• Exercise description
Provide a verbatim copy of the data below.

• Given entries
■ ■ ■ ■ ■
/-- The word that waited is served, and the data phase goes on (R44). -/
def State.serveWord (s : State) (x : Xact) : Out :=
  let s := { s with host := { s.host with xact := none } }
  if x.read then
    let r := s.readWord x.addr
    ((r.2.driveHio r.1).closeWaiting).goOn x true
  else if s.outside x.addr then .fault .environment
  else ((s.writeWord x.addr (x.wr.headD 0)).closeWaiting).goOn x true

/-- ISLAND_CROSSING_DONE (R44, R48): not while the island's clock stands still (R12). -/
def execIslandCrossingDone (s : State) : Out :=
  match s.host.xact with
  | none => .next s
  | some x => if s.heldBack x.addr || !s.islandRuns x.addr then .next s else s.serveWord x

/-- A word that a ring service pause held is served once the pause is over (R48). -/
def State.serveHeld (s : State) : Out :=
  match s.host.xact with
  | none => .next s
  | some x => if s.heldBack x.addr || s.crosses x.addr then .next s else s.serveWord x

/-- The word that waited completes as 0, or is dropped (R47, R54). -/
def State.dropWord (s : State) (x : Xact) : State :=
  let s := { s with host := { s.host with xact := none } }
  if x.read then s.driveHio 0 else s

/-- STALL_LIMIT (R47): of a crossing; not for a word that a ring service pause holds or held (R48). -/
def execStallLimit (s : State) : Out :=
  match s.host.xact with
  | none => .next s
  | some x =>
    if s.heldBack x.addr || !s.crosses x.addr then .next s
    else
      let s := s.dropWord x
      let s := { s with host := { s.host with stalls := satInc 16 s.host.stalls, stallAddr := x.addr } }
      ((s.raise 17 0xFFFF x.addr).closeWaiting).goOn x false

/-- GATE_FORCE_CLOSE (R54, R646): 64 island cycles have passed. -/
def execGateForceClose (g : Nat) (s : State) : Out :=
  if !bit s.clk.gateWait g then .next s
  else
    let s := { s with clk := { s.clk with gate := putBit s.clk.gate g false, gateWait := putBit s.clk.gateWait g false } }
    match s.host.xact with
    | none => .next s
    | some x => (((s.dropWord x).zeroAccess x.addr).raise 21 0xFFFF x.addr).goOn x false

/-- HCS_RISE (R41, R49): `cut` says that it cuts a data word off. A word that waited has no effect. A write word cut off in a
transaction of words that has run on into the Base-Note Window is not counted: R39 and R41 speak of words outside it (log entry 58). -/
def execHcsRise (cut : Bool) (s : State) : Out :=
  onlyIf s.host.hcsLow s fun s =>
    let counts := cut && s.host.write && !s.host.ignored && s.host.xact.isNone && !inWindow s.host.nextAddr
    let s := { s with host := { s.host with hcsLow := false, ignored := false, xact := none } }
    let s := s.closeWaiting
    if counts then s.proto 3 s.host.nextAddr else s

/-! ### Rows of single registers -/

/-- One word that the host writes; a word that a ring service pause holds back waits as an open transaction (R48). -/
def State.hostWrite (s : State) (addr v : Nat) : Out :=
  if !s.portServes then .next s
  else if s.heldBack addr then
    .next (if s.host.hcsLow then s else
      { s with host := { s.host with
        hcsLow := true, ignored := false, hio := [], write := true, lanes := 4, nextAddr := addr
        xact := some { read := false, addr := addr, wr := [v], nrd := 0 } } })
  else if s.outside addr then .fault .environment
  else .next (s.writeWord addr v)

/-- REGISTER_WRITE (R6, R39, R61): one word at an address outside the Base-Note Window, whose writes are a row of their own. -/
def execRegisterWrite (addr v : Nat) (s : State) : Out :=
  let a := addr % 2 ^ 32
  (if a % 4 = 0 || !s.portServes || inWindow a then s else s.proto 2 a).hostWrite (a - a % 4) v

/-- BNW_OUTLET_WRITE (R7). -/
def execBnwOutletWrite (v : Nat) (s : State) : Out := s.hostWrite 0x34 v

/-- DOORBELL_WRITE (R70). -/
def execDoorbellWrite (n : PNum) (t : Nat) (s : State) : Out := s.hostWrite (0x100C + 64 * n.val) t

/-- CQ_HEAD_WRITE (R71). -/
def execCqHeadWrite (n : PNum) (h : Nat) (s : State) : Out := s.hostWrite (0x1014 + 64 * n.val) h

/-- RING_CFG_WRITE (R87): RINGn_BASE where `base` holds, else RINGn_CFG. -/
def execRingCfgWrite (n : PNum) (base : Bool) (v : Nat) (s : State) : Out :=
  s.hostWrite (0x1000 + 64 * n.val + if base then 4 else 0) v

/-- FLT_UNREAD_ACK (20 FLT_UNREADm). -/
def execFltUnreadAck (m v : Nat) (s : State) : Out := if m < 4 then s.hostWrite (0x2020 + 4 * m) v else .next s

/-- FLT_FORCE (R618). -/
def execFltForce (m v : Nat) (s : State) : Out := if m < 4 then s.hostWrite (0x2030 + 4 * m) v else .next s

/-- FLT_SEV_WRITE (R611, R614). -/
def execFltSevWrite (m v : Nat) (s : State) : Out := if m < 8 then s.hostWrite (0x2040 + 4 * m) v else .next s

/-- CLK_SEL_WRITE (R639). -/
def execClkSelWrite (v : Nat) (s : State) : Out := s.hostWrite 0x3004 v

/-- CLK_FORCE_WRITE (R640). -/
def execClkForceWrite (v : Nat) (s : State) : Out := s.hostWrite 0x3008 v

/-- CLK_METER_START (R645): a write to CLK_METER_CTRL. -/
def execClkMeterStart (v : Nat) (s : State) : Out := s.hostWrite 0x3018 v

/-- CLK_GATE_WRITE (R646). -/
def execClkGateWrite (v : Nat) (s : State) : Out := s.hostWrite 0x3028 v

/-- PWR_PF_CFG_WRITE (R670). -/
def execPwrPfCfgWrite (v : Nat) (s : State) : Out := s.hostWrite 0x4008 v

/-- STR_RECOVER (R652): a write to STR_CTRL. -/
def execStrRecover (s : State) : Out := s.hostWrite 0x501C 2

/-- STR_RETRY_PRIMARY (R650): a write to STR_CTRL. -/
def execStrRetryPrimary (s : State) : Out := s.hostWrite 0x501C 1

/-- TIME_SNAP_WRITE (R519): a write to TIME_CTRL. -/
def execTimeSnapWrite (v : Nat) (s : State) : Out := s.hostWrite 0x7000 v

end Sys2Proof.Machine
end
■ ■ ■ ■ ■
• Task answer
/-- The word that waited is served, and the data phase goes on (R44). -/
def State.serveWord (s : State) (x : Xact) : Out :=
  let s := { s with host := { s.host with xact := none } }
  if x.read then
    let r := s.readWord x.addr
    ((r.2.driveHio r.1).closeWaiting).goOn x true
  else if s.outside x.addr then .fault .environment
  else ((s.writeWord x.addr (x.wr.headD 0)).closeWaiting).goOn x true

/-- ISLAND_CROSSING_DONE (R44, R48): not while the island's clock stands still (R12). -/
def execIslandCrossingDone (s : State) : Out :=
  match s.host.xact with
  | none => .next s
  | some x => if s.heldBack x.addr || !s.islandRuns x.addr then .next s else s.serveWord x

/-- A word that a ring service pause held is served once the pause is over (R48). -/
def State.serveHeld (s : State) : Out :=
  match s.host.xact with
  | none => .next s
  | some x => if s.heldBack x.addr || s.crosses x.addr then .next s else s.serveWord x

/-- The word that waited completes as 0, or is dropped (R47, R54). -/
def State.dropWord (s : State) (x : Xact) : State :=
  let s := { s with host := { s.host with xact := none } }
  if x.read then s.driveHio 0 else s

/-- STALL_LIMIT (R47): of a crossing; not for a word that a ring service pause holds or held (R48). -/
def execStallLimit (s : State) : Out :=
  match s.host.xact with
  | none => .next s
  | some x =>
    if s.heldBack x.addr || !s.crosses x.addr then .next s
    else
      let s := s.dropWord x
      let s := { s with host := { s.host with stalls := satInc 16 s.host.stalls, stallAddr := x.addr } }
      ((s.raise 17 0xFFFF x.addr).closeWaiting).goOn x false

/-- GATE_FORCE_CLOSE (R54, R646): 64 island cycles have passed. -/
def execGateForceClose (g : Nat) (s : State) : Out :=
  if !bit s.clk.gateWait g then .next s
  else
    let s := { s with clk := { s.clk with gate := putBit s.clk.gate g false, gateWait := putBit s.clk.gateWait g false } }
    match s.host.xact with
    | none => .next s
    | some x => (((s.dropWord x).zeroAccess x.addr).raise 21 0xFFFF x.addr).goOn x false

/-- HCS_RISE (R41, R49): `cut` says that it cuts a data word off. A word that waited has no effect. A write word cut off in a
transaction of words that has run on into the Base-Note Window is not counted: R39 and R41 speak of words outside it (log entry 58). -/
def execHcsRise (cut : Bool) (s : State) : Out :=
  onlyIf s.host.hcsLow s fun s =>
    let counts := cut && s.host.write && !s.host.ignored && s.host.xact.isNone && !inWindow s.host.nextAddr
    let s := { s with host := { s.host with hcsLow := false, ignored := false, xact := none } }
    let s := s.closeWaiting
    if counts then s.proto 3 s.host.nextAddr else s

/-! ### Rows of single registers -/

/-- One word that the host writes; a word that a ring service pause holds back waits as an open transaction (R48). -/
def State.hostWrite (s : State) (addr v : Nat) : Out :=
  if !s.portServes then .next s
  else if s.heldBack addr then
    .next (if s.host.hcsLow then s else
      { s with host := { s.host with
        hcsLow := true, ignored := false, hio := [], write := true, lanes := 4, nextAddr := addr
        xact := some { read := false, addr := addr, wr := [v], nrd := 0 } } })
  else if s.outside addr then .fault .environment
  else .next (s.writeWord addr v)

/-- REGISTER_WRITE (R6, R39, R61): one word at an address outside the Base-Note Window, whose writes are a row of their own. -/
def execRegisterWrite (addr v : Nat) (s : State) : Out :=
  let a := addr % 2 ^ 32
  (if a % 4 = 0 || !s.portServes || inWindow a then s else s.proto 2 a).hostWrite (a - a % 4) v

/-- BNW_OUTLET_WRITE (R7). -/
def execBnwOutletWrite (v : Nat) (s : State) : Out := s.hostWrite 0x34 v

/-- DOORBELL_WRITE (R70). -/
def execDoorbellWrite (n : PNum) (t : Nat) (s : State) : Out := s.hostWrite (0x100C + 64 * n.val) t

/-- CQ_HEAD_WRITE (R71). -/
def execCqHeadWrite (n : PNum) (h : Nat) (s : State) : Out := s.hostWrite (0x1014 + 64 * n.val) h

/-- RING_CFG_WRITE (R87): RINGn_BASE where `base` holds, else RINGn_CFG. -/
def execRingCfgWrite (n : PNum) (base : Bool) (v : Nat) (s : State) : Out :=
  s.hostWrite (0x1000 + 64 * n.val + if base then 4 else 0) v

/-- FLT_UNREAD_ACK (20 FLT_UNREADm). -/
def execFltUnreadAck (m v : Nat) (s : State) : Out := if m < 4 then s.hostWrite (0x2020 + 4 * m) v else .next s

/-- FLT_FORCE (R618). -/
def execFltForce (m v : Nat) (s : State) : Out := if m < 4 then s.hostWrite (0x2030 + 4 * m) v else .next s

/-- FLT_SEV_WRITE (R611, R614). -/
def execFltSevWrite (m v : Nat) (s : State) : Out := if m < 8 then s.hostWrite (0x2040 + 4 * m) v else .next s

/-- CLK_SEL_WRITE (R639). -/
def execClkSelWrite (v : Nat) (s : State) : Out := s.hostWrite 0x3004 v

/-- CLK_FORCE_WRITE (R640). -/
def execClkForceWrite (v : Nat) (s : State) : Out := s.hostWrite 0x3008 v

/-- CLK_METER_START (R645): a write to CLK_METER_CTRL. -/
def execClkMeterStart (v : Nat) (s : State) : Out := s.hostWrite 0x3018 v

/-- CLK_GATE_WRITE (R646). -/
def execClkGateWrite (v : Nat) (s : State) : Out := s.hostWrite 0x3028 v

/-- PWR_PF_CFG_WRITE (R670). -/
def execPwrPfCfgWrite (v : Nat) (s : State) : Out := s.hostWrite 0x4008 v

/-- STR_RECOVER (R652): a write to STR_CTRL. -/
def execStrRecover (s : State) : Out := s.hostWrite 0x501C 2

/-- STR_RETRY_PRIMARY (R650): a write to STR_CTRL. -/
def execStrRetryPrimary (s : State) : Out := s.hostWrite 0x501C 1

/-- TIME_SNAP_WRITE (R519): a write to TIME_CTRL. -/
def execTimeSnapWrite (v : Nat) (s : State) : Out := s.hostWrite 0x7000 v

end Sys2Proof.Machine
end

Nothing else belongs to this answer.